PSN Kota Blitar Dikebut, Capaian Kinerja Tembus 82,3 Persen

M. Subchan Abdullah • Dipublikasikan Senin, 14 September 2026 | 11:00 WIB
Pemkot Blitar terus mengawal realisasi PSN, termasuk program MBG dan Sekolah Rakyat.
Pemkot Blitar terus mengawal realisasi PSN, termasuk program MBG dan Sekolah Rakyat.

 

BLITAR KAWENTAR – Pemerintah Kota Blitar terus mengejar realisasi Program Strategis Nasional (PSN) di daerah. Sejumlah program prioritas pemerintah pusat seperti Makan Bergizi Gratis (MBG), Sekolah Rakyat, dan Koperasi Merah Putih kini terus dikawal agar pelaksanaannya berdampak langsung kepada masyarakat.

Pemkot Blitar tidak ingin realisasi program strategis tersebut berjalan sekadarnya.

Monitoring dan evaluasi dilakukan secara berkala karena pelaksanaan PSN di daerah juga menjadi bagian dari penilaian pemerintah pusat.

Baca Juga: Angin Kencang Kota Blitar Mengintai, Kecepatan Tembus 48 Km/Jam, Warga Diminta Waspada

Kepala Badan Perencanaan Pembangunan, Riset, dan Inovasi Daerah (Bapperida) Kota Blitar, Widodo Sapto Johannes, mengatakan pelaksanaan PSN terus mendapatkan monitoring dan evaluasi dari pemerintah pusat.

Hasil evaluasi hingga paruh tahun menunjukkan progres pelaksanaan PSN di Kota Blitar berada pada tren positif. Nilai kinerja program strategis tersebut mencapai 82,3 persen.

Penilaian itu mencakup sejumlah sektor yang berkaitan langsung dengan kebutuhan masyarakat. Mulai dari pengentasan kemiskinan, ketahanan pangan, kesehatan, perluasan akses pendidikan, hingga dukungan terhadap pertumbuhan ekonomi daerah.

Baca Juga: Migran Care : Pengawasan Lemah Pekerja Migran Kabupaten Blitar, Rentan Terjebak Informasi Palsu

Widodo menilai capaian tersebut cukup bagus. Meski demikian, Pemkot Blitar masih akan terus meningkatkan realisasi program agar hasil evaluasi berikutnya semakin optimal.

“Dengan nilai yang telah dicapai tersebut, termasuk bagus progresnya dan akan terus ditingkatkan,” tegas Widodo.

Dalam pengentasan kemiskinan, Pemkot Blitar merealisasikan program penggabungan Sekolah Rakyat (SR) sekaligus mendukung kebijakan pembangunan tiga juta rumah.

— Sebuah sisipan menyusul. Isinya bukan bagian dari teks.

-- ==== Sys2Proof/Machine/Step.lean ====
section
/-! DEFINITION. One step of the machine: one step of one agent (00_scope.md rules R13 and R14). -/

namespace Sys2Proof.Machine

/-- The next move; where it brings an instruction, that instruction's meaning. -/
def step (s : State) : Host.Outcome State Fault Refusal :=
  match fetch s with
  | .run i t => exec i t
  | .other r => r

/-- `s` with the instruction `w` of `nbits` bits where `step` fetches its next instruction: a host word on the host
port, a wire byte as the sequencer's next call. -/
def State.withFetchWord (s : State) (nbits w : Nat) : State := s.placeWord nbits w

end Sys2Proof.Machine
end

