/-- R226: `READ_HUMID` with a supplied temperature, in either face. -/
def Obligations.ReadHumidWithSuppliedTemperature : Prop :=
  ∀ (s : State) (face : Bool) (raw : Half) (rest : List Act), s.blk.busy = false → s.blk.ready = true →
    s.env.script = .host (.write 0 (if face then 0xAC00 else 0xA400)) :: (answerMeasure raw ++ rest) →
    ∃ t, runsTo (1 + (answerMeasure raw).length) s t ∧ t.env.script = rest ∧ t.env.now = s.env.now ∧
      t.blk = { (s.blk.cleared (if face then 0xAC00 else 0xA400) face).finished true with
        ackCnt := 1, raw := raw, acc := raw, t0 := s.env.now
        tValid := true, tSrc := true, temp := s.blk.argTemp.signExtend 32
        hValid := true, humid := calRH raw (s.blk.argTemp.signExtend 32) s.blk.resMode }

/-- R227: `READ_HUMID` without a temperature, in either face: two transactions, temperature first, one outcome. -/
def Obligations.ReadHumidWithNestedMeasurement : Prop :=
  ∀ (s : State) (face : Bool) (rawT rawH : Half) (rest : List Act), s.blk.busy = false → s.blk.ready = true →
    s.env.script = .host (.write 0 (if face then 0xA800 else 0xA000)) ::
      (answerMeasure rawT ++ answerMeasure rawH ++ rest) →
    ∃ t, runsTo (1 + (answerMeasure rawT ++ answerMeasure rawH).length) s t ∧ t.env.script = rest ∧
      t.env.now = s.env.now ∧
      t.blk = { (s.blk.cleared (if face then 0xA800 else 0xA000) face).finished true with
        ackCnt := 2, raw := rawH, acc := rawH, t0 := s.env.now
        tValid := true, temp := calT rawT s.blk.resMode
        hValid := true, humid := calRH rawH (calT rawT s.blk.resMode) s.blk.resMode }

/-- R257 and R258: the two calibration operations: one step after acceptance, no wire event, the pins and `RESMODE`
untouched, on a block that need not be constructed. -/
def Obligations.CalibrationOperationsAreOneStep : Prop :=
  ∀ (s : State) (res : Bool) (rest : List Act), s.blk.busy = false →
    (s.env.script = .host (.write 0 (if res then 0xB020 else 0xB000)) :: .seq :: rest →
      trace 2 s = [] ∧
      ∃ t, runsTo 2 s t ∧ t.env.script = rest ∧
        t.blk = { s.blk.cleared (if res then 0xB020 else 0xB000) false with
          state := .done, done := true, step := Position.empty, raw := s.blk.argRaw, tValid := true
          temp := BitVec.ofInt 32 (-3970 + (if res then 4 else 1) * s.blk.argRaw.toNat) }) ∧
    (s.env.script = .host (.write 0 (if res then 0xC020 else 0xC000)) :: .seq :: rest →
      trace 2 s = [] ∧
      ∃ t, runsTo 2 s t ∧ t.env.script = rest ∧
        t.blk = { s.blk.cleared (if res then 0xC020 else 0xC000) false with
          state := .done, done := true, step := Position.empty, raw := s.blk.argRaw
          tValid := true, tSrc := true, temp := s.blk.argTemp.signExtend 32
          hValid := true, humid := calRH s.blk.argRaw (s.blk.argTemp.signExtend 32) res })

Sementara untuk memperkuat ketahanan pangan, pemkot berfokus pada penyaluran cadangan beras pemerintah. Pelaksanaannya dilakukan melalui sinergi dengan Perum Bulog untuk memantau kecukupan kebutuhan pangan masyarakat.

Pemkot juga mengoptimalkan bantuan yang sebelumnya diberikan Badan Pangan Nasional (Bapanas).

Sektor kesehatan menjadi salah satu catatan positif dalam capaian PSN Kota Blitar. Pemkot mencatatkan Universal Health Coverage (UHC) sebesar 100,31 persen.

Baca Juga: Jurnalis Hilang Kontak Saat Liputan Erupsi Anak Krakatau, Wartawan Blitar Gelar Doa Bersama

Capaian tersebut menjadi bagian dari indikator kinerja dalam pelaksanaan program strategis di daerah.

Di bidang pendidikan, Pemkot Blitar secara konsisten melakukan rehabilitasi sarana dan prasarana pendidikan setiap tahun. Perbaikan menyasar jenjang SD dan SMP.

Untuk jenjang SMA yang menjadi kewenangan pemerintah provinsi, pemkot tetap melakukan koordinasi dengan Cabang Dinas Pendidikan (Cabdindik) wilayah setempat.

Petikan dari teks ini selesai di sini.